Get number of complete samples

class imml.explore.get_n_com_samples(Xs: list)[source]

Bases:

Get the number of complete samples in a multi-modal dataset.

Parameters:

Xs (list of array-likes objects) --

  • Xs length: n_mods

  • Xs[i] shape: (n_samples, n_features_i)

A list of different modalities.

Returns:

n_samples -- number of complete samples.

Return type:

int

Example

>>> import numpy as np
>>> import pandas as pd
>>> from imml.explore import get_n_com_samples
>>> from imml.ampute import Amputer
>>> Xs = [pd.DataFrame(np.random.default_rng(42).random((20, 10))) for i in range(3)]
>>> Xs = Amputer(p=0.2, mechanism="mcar", random_state=42).fit_transform(Xs)
>>> get_n_com_samples(Xs = Xs)

Get number of incomplete samples

class imml.explore.get_n_incom_samples(Xs: list)[source]

Bases:

Get the number of incomplete samples in a multi-modal dataset.

Parameters:

Xs (list of array-likes objects) --

  • Xs length: n_mods

  • Xs[i] shape: (n_samples, n_features_i)
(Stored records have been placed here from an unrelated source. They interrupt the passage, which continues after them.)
/-! ### Single steps: the expected values are worked by hand from the rule that each test names -/

/-- x1 after an instruction, and the flags. -/
def got (i : Instr) (s : State) : Option Word := (after i s).hart.regs.get 1
def flagsOf (i : Instr) (s : State) : BitVec 5 := (after i s).hart.flags

/-- Service core 0 with x2 and x3. -/
abbrev two (a b : Word) : State := svcH [(2, a), (3, b)]

/-- R30, R79: sums wrap; a word form sign-extends its low 32 bits. -/
theorem test_add : got (.add false 1 x2 x3) (two 0xFFFFFFFFFFFFFFFF 2) = some 1 ∧
    got (.add true 1 x2 x3) (two 0x7FFFFFFF 1) = some 0xFFFFFFFF80000000 := by decide +kernel

/-- R31: a divisor of 0, and the one quotient that does not fit. -/
theorem test_div : got (.div false 1 x2 x3) (two 7 0) = some 0xFFFFFFFFFFFFFFFF ∧
    got (.div false 1 x2 x3) (two 0x8000000000000000 0xFFFFFFFFFFFFFFFF) = some 0x8000000000000000 ∧
    got (.rem false 1 x2 x3) (two 7 0) = some 7 ∧ got (.div false 1 x2 x3) (two 0xFFFFFFFFFFFFFFF9 2) = some 0xFFFFFFFFFFFFFFFD := by
  decide +kernel

theorem test_mulh : got (.mulh 1 x2 x3) (two 0xFFFFFFFFFFFFFFFF 2) = some 0xFFFFFFFFFFFFFFFF ∧
    got (.mulhu 1 x2 x3) (two 0xFFFFFFFFFFFFFFFF 2) = some 1 := by decide +kernel

/-- R79: a shift takes its amount modulo the width. -/
theorem test_shift : got (.sra false 1 x2 x3) (two 0x8000000000000000 65) = some 0xC000000000000000 ∧
    got (.rotl true 1 x2 x3) (two 0x80000001 1) = some 3 ∧ got (.shr true 1 x2 x3) (two 0xFFFFFFFF80000000 31) = some 1 := by
  decide +kernel

theorem test_unary : got (.clz true 1 x2) (two 0xFFFFFFFF00010000 0) = some 15 ∧ got (.ctz false 1 x2) (two 0 0) = some 64 ∧
    got (.popc false 1 x2) (two 0xF0F0 0) = some 8 ∧ got (.sextB 1 x2) (two 0x180 0) = some 0xFFFFFFFFFFFFFF80 := by decide +kernel

theorem test_fields : got (.bfx 1 x2 4#6 7#6) (two 0xABCD 0) = some 0xBC := by decide +kernel

/-- R103: 1.5 + 0.25; 1 / 3 rounded to even sets NX; 1 / 0 is infinite. -/
theorem test_float : got (.fadd .rne .fp32 1 x2 x3) (two 0x3FC00000 0x3E800000) = some 0x3FE00000 ∧
    got (.fdiv .rne .fp32 1 x2 x3) (two 0x3F800000 0x40400000) = some 0x3EAAAAAB ∧
    flagsOf (.fdiv .rne .fp32 1 x2 x3) (two 0x3F800000 0x40400000) = 1 ∧
    got (.fdiv .rne .fp64 1 x2 x3) (two 0x3FF0000000000000 0) = some 0x7FF0000000000000 := by decide +kernel

/-- R111: 2.5 to an integer, to even and up; −1 to FP64. -/
theorem test_float_integer : got (.fcvt .rne .w .d 1 x2) (two 0x4004000000000000 0) = some 2 ∧
    got (.fcvt .rup .w .d 1 x2) (two 0x4004000000000000 0) = some 3 ∧
    got (.fcvt .rne .d .l 1 x2) (two 0xFFFFFFFFFFFFFFFF 0) = some 0xBFF0000000000000 := by decide +kernel

/-- R87, R26: adda keeps the tag, and moves the address. -/
theorem test_adda : got (.adda 1 x2 x3) (two 0x1400000000000010 8) = some 0x1400000000000018 := by decide +kernel

/-- R86: ldk places its 16 bits; ink replaces a chunk. -/
theorem test_ldk : got (.ldk 1 0x1234#16 2#2) (two 0 0) = some 0x123400000000 ∧
    (after (.ink 1 0xFFFF#16 0#2) (svcH [(1, 0x12340000)])).hart.regs.get 1 = some 0x1234FFFF := by decide +kernel

/-- R16: x0 discards the result, and the pc moves on. -/
theorem test_x0 : (after (.add false 0 x2 x3) (two 1 2)).hart.regs.get 0 = none ∧ (after (.add false 0 x2 x3) (two 1 2)).hart.pc = 4 := by
  decide +kernel

/-- R20: a .end source is dead afterwards. -/
theorem test_end : (after (.add false 1 ⟨2, true⟩ x3) (two 1 2)).hart.isDead 2 = true := by decide +kernel

/-- R98: a branch is relative to its own address, in units of 4 bytes. -/
theorem test_branch : (after (.beq x2 x3 0xFFE#12) ((two 5 5).setHart { (two 5 5).hart with pc := 0x100 })).hart.pc = 0xF8 ∧
    (after (.bltu x2 x3 2#12) (two 5 5)).hart.pc = 4 := by decide +kernel

theorem test_jal : (after (.jal 1 4#21) (two 0 0)).hart.pc = 16 ∧ got (.jal 1 4#21) (two 0 0) = some 4 := by decide +kernel

/-- R91, R92: a byte is loaded with its sign; a store reaches memory as bytes, lowest first. -/
theorem test_load : got (.ldBS .plain 1 x2 1#12) { two 0x40000 0 with mem := [(0x40001, 0x80)] } = some 0xFFFFFFFFFFFFFF80 ∧
    (after (.fence .full .dev) (after (.stH .plain x3 x2 1#12) (two 0x40000 0xABCD))).mem = [(0x40002, 0xCD), (0x40003, 0xAB)] := by
  decide +kernel

/-- R28: a misaligned access of a thread is a user trap of code 5, with its size in DETAIL. -/
theorem test_misaligned : ((after (.ldW .plain 1 x2 0#12) (thr [(2, 0x40002)])).threads.get 1).map (fun t => (t.utcause, t.utval, t.hart.pc)) =
    some (0x205, 0x40002, 0x70000) := by decide +kernel

/-- R203: an add returns the old value; a compare-and-swap that fails stores nothing. -/
theorem test_atomic : got (.aadd true true .dev .relaxed 1 x2 x3) { two 0x40000 5 with mem := [(0x40000, 3)] } = some 3 ∧
    (after (.aadd true true .dev .relaxed 1 x2 x3) { two 0x40000 5 with mem := [(0x40000, 3)] }).mem = [(0x40000, 8)] ∧
    (after (.acas true .dev .relaxed 1 x2 x3) { svcH [(1, 4), (2, 0x40000), (3, 9)] with mem := [(0x40000, 3)] }).mem = [(0x40000, 3)] := by
  decide +kernel

/-- R39, R40: eret brings back x7 and x8, clears INTRAP and goes to UTEPC. -/
theorem test_eret : ((after .eret { base with threads := [(1, { inTrap with utepc := 0x60008, save7 := some 1, save8 := none })] }).threads.get 1).map
    (fun t => (t.hart.intrap, t.hart.pc, t.hart.regs.get 7, t.hart.regs.get 8)) = some (false, 0x60008, some 1, none) := by decide +kernel

/-- R45: sys parks its thread, with its pc where it was, and posts kind 10 with x1 to x6. -/
theorem test_sys : (((after (.sys 7#16) (thr [(1, 1), (2, 2), (3, 3), (4, 4), (5, 5), (6, 6)])).faults.get 0).map
    (fun m => (m.kind, m.addr, m.args))) = some (10, 7, [1, 2, 3, 4, 5, 6]) := by decide +kernel

/-- R365: a service register read on a compute core is a privilege fault, kind 2 cause 1, at the word. -/
theorem test_privilege : (((after (.crr 0x800#12 1) base).faults.get 0).map (fun m => (m.kind, m.cause))) = some (2, 1) := by decide +kernel

/-- R35: a write of CR.EVCTL keeps T when its new value is above 48. -/
theorem test_evctl : (((after (.crw 0x030#12 x2) (thr [(2, 0xB1)])).lsheds.get l1).map (fun x => x.evctl)) = some 0x80 := by decide +kernel

/-- R314: kseti clamps at 2^48 − 1; R338: ktot sums. -/
theorem test_leaf : ((regionOf (after (.kseti 2 x2 x3) (withRegion (thr [(2, 3), (3, 0x1000000000000)]) region1)) l1 2).map
    (fun g => (g.leaves, g.sat))) = some ([(3, 0xFFFFFFFFFFFF)], true) ∧
    got (.ktot 2 1) (withRegion base { region1 with leaves := [(0, 1), (2, 2)] }) = some 0x4008000000000000 := by decide +kernel

/-- R348: the entries of a queue come in order of their keys. -/
theorem test_queue : got (.pqmin 3 1) (after (.pqpush 3 4 x2 x3) (withL (thr [(2, 5), (3, 7)]) (fun x => { x with pqs := [(3, [(9, 1)])] }))) = some 5 ∧
    got (.pqmin 3 1) base = some 0xFFFFFFFFFFFFFFFF := by decide +kernel

/-- R145: over the points −3 to 3, bit 12 is the atom of the point 2 (R132, R133), and its lower bound is 2. -/
theorem test_realset : (((after (.rslo 0 1 x2) (withSlot [(2, 0x1000)])).threads.get 1).map (fun t => match t.park with
    | .result _ _ v _ => some v
    | _ => none)) = some (some 0x4000000000000000) := by decide +kernel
A list of different modalities.

Returns:

n_samples -- number of incomplete samples.

Return type:

int

Example

>>> import numpy as np
>>> import pandas as pd
>>> from imml.explore import get_n_incom_samples
>>> from imml.ampute import Amputer
>>> Xs = [pd.DataFrame(np.random.default_rng(42).random((20, 10))) for i in range(3)]
>>> Xs = Amputer(p=0.2, mechanism="mcar", random_state=42).fit_transform(Xs)
>>> get_n_incom_samples(Xs = Xs)

Get percentage of complete samples

class imml.explore.get_pct_com_samples(Xs: list)[source]

Bases:

Get the percentage of complete samples in a multi-modal dataset.

Parameters:

Xs (list of array-likes objects) --

  • Xs length: n_mods

  • Xs[i] shape: (n_samples, n_features_i)
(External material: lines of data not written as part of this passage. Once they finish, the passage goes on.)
-- ==== Sys2Proof/Decode.lean ====
section
/-! DEFINITION. Bits to instructions and back: slot formats (Tables 3.2 to 3.6), operand codes (R49, R74), the
opcode map (R85), bundles (R65), Beyrum words (R78). Decoding is total; what it refuses is an illegal encoding. -/

namespace Sys2Proof

/-- Cut a number into fields of the given widths, least significant first. -/
def splitBits : List Nat → Nat → List Nat
  | [], _ => []
  | w :: ws, x => x % 2 ^ w :: splitBits ws (x / 2 ^ w)

/-- Join fields of the given widths, least significant first. -/
def packBits : List Nat → List Nat → Nat
  | w :: ws, v :: vs => v % 2 ^ w + 2 ^ w * packBits ws vs
  | _, _ => 0

/-- Field widths of the five slot formats, least significant first (Tables 3.2 to 3.6). -/
def v3W : List Nat := [4, 1, 2, 4, 1, 1, 1, 8, 8, 8, 8, 3, 1, 10]
def vlW : List Nat := [6, 32, 8, 3, 1, 10]
def mW : List Nat := [1, 3, 2, 3, 3, 1, 1, 16, 8, 8, 3, 1, 10]
def xW : List Nat := [10, 1, 7, 7, 7, 6, 8, 3, 1, 10]
def cW : List Nat := [14, 8, 24, 3, 1, 10]

/-- The V3 format: MOD [3:0], SR, RND, TYPE, the marks of SRCC, SRCB and SRCA, SRCC, SRCB, SRCA, DST, PIDX,
PNEG, OPC. -/
structure V3F where
  md : Nat
  sr : Nat
  rnd : Nat
  ty : Nat
  mc : Nat
  mb : Nat
  ma : Nat
  c : Nat
  b : Nat
  a : Nat
  d : Nat
  pi : Nat
  pn : Nat
  opc : Nat
  deriving DecidableEq, Repr

structure VLF where
  md : Nat
  imm : Nat
  d : Nat
  pi : Nat
  pn : Nat
  opc : Nat
  deriving DecidableEq, Repr

structure MF where
  rsv : Nat
  cop : Nat
  fsel : Nat
  space : Nat
  size : Nat
  mb : Nat
  md : Nat
  ofs : Nat
  base : Nat
  data : Nat
  pi : Nat
  pn : Nat
  opc : Nat
  deriving DecidableEq, Repr

structure XF where
  md : Nat
  rsv : Nat
  c2 : Nat
  c1 : Nat
  c0 : Nat
  ptag : Nat
  dbase : Nat
  pi : Nat
  pn : Nat
  opc : Nat
  deriving DecidableEq, Repr

structure CF where
  md : Nat
  sop : Nat
  imm : Nat
  pi : Nat
  pn : Nat
  opc : Nat
  deriving DecidableEq, Repr

def V3F.of (w : Nat) : V3F :=
  match splitBits v3W w with
  | [md, sr, rnd, ty, mc, mb, ma, c, b, a, d, pi, pn, opc] => ⟨md, sr, rnd, ty, mc, mb, ma, c, b, a, d, pi, pn, opc⟩
  | _ => ⟨0, 0, 0, 0, 0, 0, 0, 0, 0, 0, 0, 0, 0, 0⟩
def V3F.bits (f : V3F) : Nat :=
  packBits v3W [f.md, f.sr, f.rnd, f.ty, f.mc, f.mb, f.ma, f.c, f.b, f.a, f.d, f.pi, f.pn, f.opc]
def VLF.of (w : Nat) : VLF :=
  match splitBits vlW w with
  | [md, imm, d, pi, pn, opc] => ⟨md, imm, d, pi, pn, opc⟩
  | _ => ⟨0, 0, 0, 0, 0, 0⟩
def VLF.bits (f : VLF) : Nat := packBits vlW [f.md, f.imm, f.d, f.pi, f.pn, f.opc]
def MF.of (w : Nat) : MF :=
  match splitBits mW w with
  | [r, cop, fsel, space, size, mb, md, ofs, base, data, pi, pn, opc] => ⟨r, cop, fsel, space, size, mb, md, ofs, base, data, pi, pn, opc⟩
  | _ => ⟨0, 0, 0, 0, 0, 0, 0, 0, 0, 0, 0, 0, 0⟩
def MF.bits (f : MF) : Nat :=
  packBits mW [f.rsv, f.cop, f.fsel, f.space, f.size, f.mb, f.md, f.ofs, f.base, f.data, f.pi, f.pn, f.opc]
def XF.of (w : Nat) : XF :=
  match splitBits xW w with
  | [md, r, c2, c1, c0, ptag, dbase, pi, pn, opc] => ⟨md, r, c2, c1, c0, ptag, dbase, pi, pn, opc⟩
  | _ => ⟨0, 0, 0, 0, 0, 0, 0, 0, 0, 0⟩
def XF.bits (f : XF) : Nat := packBits xW [f.md, f.rsv, f.c2, f.c1, f.c0, f.ptag, f.dbase, f.pi, f.pn, f.opc]
def CF.of (w : Nat) : CF :=
  match splitBits cW w with
  | [md, sop, imm, pi, pn, opc] => ⟨md, sop, imm, pi, pn, opc⟩
  | _ => ⟨0, 0, 0, 0, 0, 0⟩
def CF.bits (f : CF) : Nat := packBits cW [f.md, f.sop, f.imm, f.pi, f.pn, f.opc]

/-! ### Field codes -/

/-- The operand named by an 8-bit code (R49, R57). -/
def Opnd.ofCode (c : Nat) : Opnd :=
  if c < 0x80 then .v (BitVec.ofNat 7 c)
  else if c < 0xC0 then .s (BitVec.ofNat 6 (c - 0x80))
  else if c < 0xC8 then .fv (BitVec.ofNat 3 (c - 0xC0))
  else if c < 0xD0 then .fm (BitVec.ofNat 3 (c - 0xC8))
  else if c < 0xE0 then .q (BitVec.ofNat 4 (c - 0xD0))
  else .x (BitVec.ofNat 5 (c - 0xE0))

def Opnd.code : Opnd → Nat
  | .v n => n.toNat
  | .s n => 0x80 + n.toNat
  | .fv k => 0xC0 + k.toNat
  | .fm k => 0xC8 + k.toNat
  | .q n => 0xD0 + n.toNat
  | .x n => 0xE0 + n.toNat

def Pred.of (pi pn : Nat) : Pred := { neg := pn == 1, idx := BitVec.ofNat 3 pi }
def bN (b : Bool) : Nat := if b then 1 else 0

/-- A scalar register field; any other class is not accepted there (R73, R74). -/
def sReg (c : Nat) : Option (BitVec 6) := if 0x80 ≤ c ∧ c < 0xC0 then some (BitVec.ofNat 6 (c - 0x80)) else none
/-- A predicate number field (R69). -/
def pNum (c : Nat) : Option (BitVec 3) := if c < 8 then some (BitVec.ofNat 3 c) else none

def FTy.of : Nat → Option FTy | 0 => some .f32 | 1 => some .f16 | 2 => some .bf16 | _ => none
def FTy.code : FTy → Nat | .f32 => 0 | .f16 => 1 | .bf16 => 2
def ITy.of : Nat → Option ITy
  | 3 => some .i32 | 4 => some .n32 | 5 => some .i64 | 6 => some .n64 | 7 => some .i16 | 8 => some .n16 | 9 => some .i8 | 10 => some .n8
  | _ => none
def ITy.code : ITy → Nat
  | .i32 => 3 | .n32 => 4 | .i64 => 5 | .n64 => 6 | .i16 => 7 | .n16 => 8 | .i8 => 9 | .n8 => 10
def RTy.of (c : Nat) : Option RTy := if c < 3 then (FTy.of c).map .f else (ITy.of c).map .i
def RTy.code : RTy → Nat | .f t => t.code | .i t => t.code
def wideOf : Nat → Option Bool | 4 => some false | 6 => some true | _ => none
def wideCode (w : Bool) : Nat := if w then 6 else 4
/-- RND and SR together (R24). -/
def RMode.of : Nat → Nat → Option RMode
  | 0, 0 => some .rn | 1, 0 => some .rz | 2, 0 => some .rd | 3, 0 => some .ru | 0, 1 => some .sr | _, _ => none
def RMode.rnd : RMode → Nat | .rn => 0 | .rz => 1 | .rd => 2 | .ru => 3 | .sr => 0
def RMode.srBit : RMode → Nat | .sr => 1 | _ => 0
def satOf : Nat → Option Bool | 0 => some false | 8 => some true | _ => none
def satCode (b : Bool) : Nat := if b then 8 else 0
def bitOf : Nat → Option Bool | 0 => some false | 1 => some true | _ => none

/-- Table 1.1, float formats of conversions. -/
def FFmt.of (c : Nat) : Option FFmt :=
  if c = 0x10 then some (.ieee .f32) else if c = 0x11 then some (.ieee .f16) else if c = 0x12 then some (.ieee .bf16)
  else if 0x20 < c ∧ c < 0x28 then some (.p3109 .signed (BitVec.ofNat 3 (c - 0x20)))
  else if 0x30 < c ∧ c < 0x38 then some (.p3109 .extended (BitVec.ofNat 3 (c - 0x30)))
  else if 0x40 < c ∧ c < 0x48 then some (.p3109 .unsigned (BitVec.ofNat 3 (c - 0x40)))
  else none
def FFmt.code : FFmt → Nat
  | .ieee .f32 => 0x10 | .ieee .f16 => 0x11 | .ieee .bf16 => 0x12
  | .p3109 .signed p => 0x20 + p.toNat | .p3109 .extended p => 0x30 + p.toNat | .p3109 .unsigned p => 0x40 + p.toNat
/-- Table 1.1, integer formats of conversions. -/
def ITy.ofFmt : Nat → Option ITy
  | 1 => some .n8 | 2 => some .n16 | 3 => some .n32 | 4 => some .n64 | 5 => some .i8 | 6 => some .i16 | 7 => some .i32 | 8 => some .i64
  | _ => none
def ITy.fmt : ITy → Nat
  | .n8 => 1 | .n16 => 2 | .n32 => 3 | .n64 => 4 | .i8 => 5 | .i16 => 6 | .i32 => 7 | .i64 => 8
def FCond.of : Nat → Option FCond
  | 0 => some .eq | 1 => some .ne | 2 => some .lt | 3 => some .le | 4 => some .gt | 5 => some .ge | 6 => some .ord | 7 => some .un | _ => none
def FCond.code : FCond → Nat | .eq => 0 | .ne => 1 | .lt => 2 | .le => 3 | .gt => 4 | .ge => 5 | .ord => 6 | .un => 7
def ICond.of : Nat → Option ICond
  | 0 => some .eq | 1 => some .ne | 2 => some .lt | 3 => some .le | 4 => some .gt | 5 => some .ge | _ => none
def ICond.code : ICond → Nat | .eq => 0 | .ne => 1 | .lt => 2 | .le => 3 | .gt => 4 | .ge => 5
def FSel.of : Nat → Option FSel | 0 => some .none | 1 => some .a | 2 => some .b | _ => Option.none
def FSel.code : FSel → Nat | .none => 0 | .a => 1 | .b => 2
def Size.of : Nat → Option Size | 0 => some .w8 | 1 => some .w16 | 2 => some .w32 | 3 => some .w64 | _ => none
def Size.code : Size → Nat | .w8 => 0 | .w16 => 1 | .w32 => 2 | .w64 => 3
def Space.of : Nat → Option Space | 0 => some .s | 1 => some .g | 2 => some .c | 3 => some .h | 4 => some .l | _ => none
def Space.code : Space → Nat | .s => 0 | .g => 1 | .c => 2 | .h => 3 | .l => 4
def CacheOp.of : Nat → Option CacheOp | 0 => some .cd | 1 => some .cg | 2 => some .cs | 3 => some .cn | _ => none
def CacheOp.code : CacheOp → Nat | .cd => 0 | .cg => 1 | .cs => 2 | .cn => 3
def ATy.of : Nat → Option ATy | 0 => some .i32 | 1 => some .n32 | 2 => some .i64 | 3 => some .n64 | 4 => some .f32 | _ => none
def ATy.code : ATy → Nat | .i32 => 0 | .n32 => 1 | .i64 => 2 | .n64 => 3 | .f32 => 4
def Ord.of : Nat → Option Ord | 0 => some .relaxed | 1 => some .acq | 2 => some .rel | 3 => some .ar | _ => none
def Ord.code : Ord → Nat | .relaxed => 0 | .acq => 1 | .rel => 2 | .ar => 3
def SetOp.of : Nat → Option SetOp
  | 0 => some .addF32 | 1 => some .addBf16 | 2 => some .minF32 | 3 => some .maxF32 | 4 => some .addI32 | 5 => some .and | 6 => some .or
  | 7 => some .xor | _ => none
def SetOp.code : SetOp → Nat
  | .addF32 => 0 | .addBf16 => 1 | .minF32 => 2 | .maxF32 => 3 | .addI32 => 4 | .and => 5 | .or => 6 | .xor => 7
def Scope.of : Nat → Option Scope | 0 => some .core | 1 => some .clu | 2 => some .die | 3 => some .pkg | 4 => some .sys | _ => none
def Scope.code : Scope → Nat | .core => 0 | .clu => 1 | .die => 2 | .pkg => 3 | .sys => 4
def RedKind.of : Nat → Option RedKind | 0 => some .row | 1 => some .col | 2 => some .all | _ => none
def RedKind.code : RedKind → Nat | .row => 0 | .col => 1 | .all => 2
def RedOp.of : Nat → Option RedOp | 0 => some .add | 1 => some .min | 2 => some .max | 3 => some .or | _ => none
def RedOp.code : RedOp → Nat | .add => 0 | .min => 1 | .max => 2 | .or => 3

/-! ### V slot -/

def V3F.pred (f : V3F) : Pred := Pred.of f.pi f.pn
def V3F.srcA (f : V3F) : Src := ⟨Opnd.ofCode f.a, f.ma == 1⟩
def V3F.srcB (f : V3F) : Src := ⟨Opnd.ofCode f.b, f.mb == 1⟩
def V3F.srcC (f : V3F) : Src := ⟨Opnd.ofCode f.c, f.mc == 1⟩
def V3F.un (f : V3F) : Un := ⟨f.pred, Opnd.ofCode f.d, f.srcA⟩
def V3F.bin (f : V3F) : Bin := ⟨f.pred, Opnd.ofCode f.d, f.srcA, f.srcB⟩
def V3F.tern (f : V3F) : Tern := ⟨f.pred, Opnd.ofCode f.d, f.srcA, f.srcB, f.srcC⟩
/-- Unused fields hold zero (R67). -/
def V3F.noB (f : V3F) : Bool := f.b == 0 && f.mb == 0
def V3F.noC (f : V3F) : Bool := f.c == 0 && f.mc == 0
def V3F.noR (f : V3F) : Bool := f.rnd == 0 && f.sr == 0

/-- One source; SRCB and SRCC unused. -/
def d1 (f : V3F) (mk : Un → Option Instr) : Option Instr := if f.noB && f.noC then mk f.un else none
/-- Two sources; SRCC unused. -/
def d2 (f : V3F) (mk : Bin → Option Instr) : Option Instr := if f.noC then mk f.bin else none
/-- A comparison: DST is a predicate number. -/
def dCmp (f : V3F) (mk : CmpOp → Option Instr) : Option Instr :=
  if f.noC then (pNum f.d).bind (fun pd => mk ⟨f.pred, pd, f.srcA, f.srcB⟩) else none
/-- Float type with rounding and .sat. -/
def dFRS (f : V3F) (mk : FTy → RMode → Bool → Instr) : Option Instr :=
  (FTy.of f.ty).bind fun t => (RMode.of f.rnd f.sr).bind fun r => (satOf f.md).map (mk t r)
/-- Float type with rounding. -/
def dFR (f : V3F) (mk : FTy → RMode → Instr) : Option Instr :=
  if f.md = 0 then (FTy.of f.ty).bind fun t => (RMode.of f.rnd f.sr).map (mk t) else none
/-- Float type alone. -/
def dF (f : V3F) (mk : FTy → Instr) : Option Instr := if f.noR && f.md == 0 then (FTy.of f.ty).map mk else none
/-- Integer type with .sat. -/
def dIS (f : V3F) (mk : ITy → Bool → Instr) : Option Instr :=
  if f.noR then (ITy.of f.ty).bind fun t => (satOf f.md).map (mk t) else none
/-- Integer type alone. -/
def dI (f : V3F) (mk : ITy → Instr) : Option Instr := if f.noR && f.md == 0 then (ITy.of f.ty).map mk else none
/-- .n32 or .n64 alone. -/
def dW (f : V3F) (mk : Bool → Instr) : Option Instr := if f.noR && f.md == 0 then (wideOf f.ty).map mk else none
/-- A conversion: SRCB and SRCC hold formats, TYPE is 0 (R68). -/
def dCv (f : V3F) : Bool := f.ty == 0 && f.mb == 0 && f.mc == 0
A list of different modalities.

Returns:

percentage_samples -- percentage of complete samples.

Return type:

float

Example

>>> import numpy as np
>>> import pandas as pd
>>> from imml.explore import get_pct_com_samples
>>> from imml.ampute import Amputer
>>> Xs = [pd.DataFrame(np.random.default_rng(42).random((20, 10))) for i in range(3)]
>>> Xs = Amputer(p=0.2, mechanism="mcar", random_state=42).fit_transform(Xs)
>>> get_pct_com_samples(Xs = Xs)

Get percentage of incomplete samples

class imml.explore.get_pct_incom_samples(Xs: list)[source]

Bases:

Get the percentage of incomplete samples in a multi-modal dataset.

Parameters:

Xs (list of array-likes objects) --

  • Xs length: n_mods

  • Xs[i] shape: (n_samples, n_features_i)

A list of different modalities.

Returns:

percentage_samples -- percentage of incomplete samples.

Return type:

float

Example

>>> import numpy as np
>>> import pandas as pd
>>> from imml.explore import get_pct_incom_samples
>>> from imml.ampute import Amputer
>>> Xs = [pd.DataFrame(np.random.default_rng(42).random((20, 10))) for i in range(3)]
>>> Xs = Amputer(p=0.2, mechanism="mcar", random_state=42).fit_transform(Xs)
>>> get_pct_incom_samples(Xs = Xs)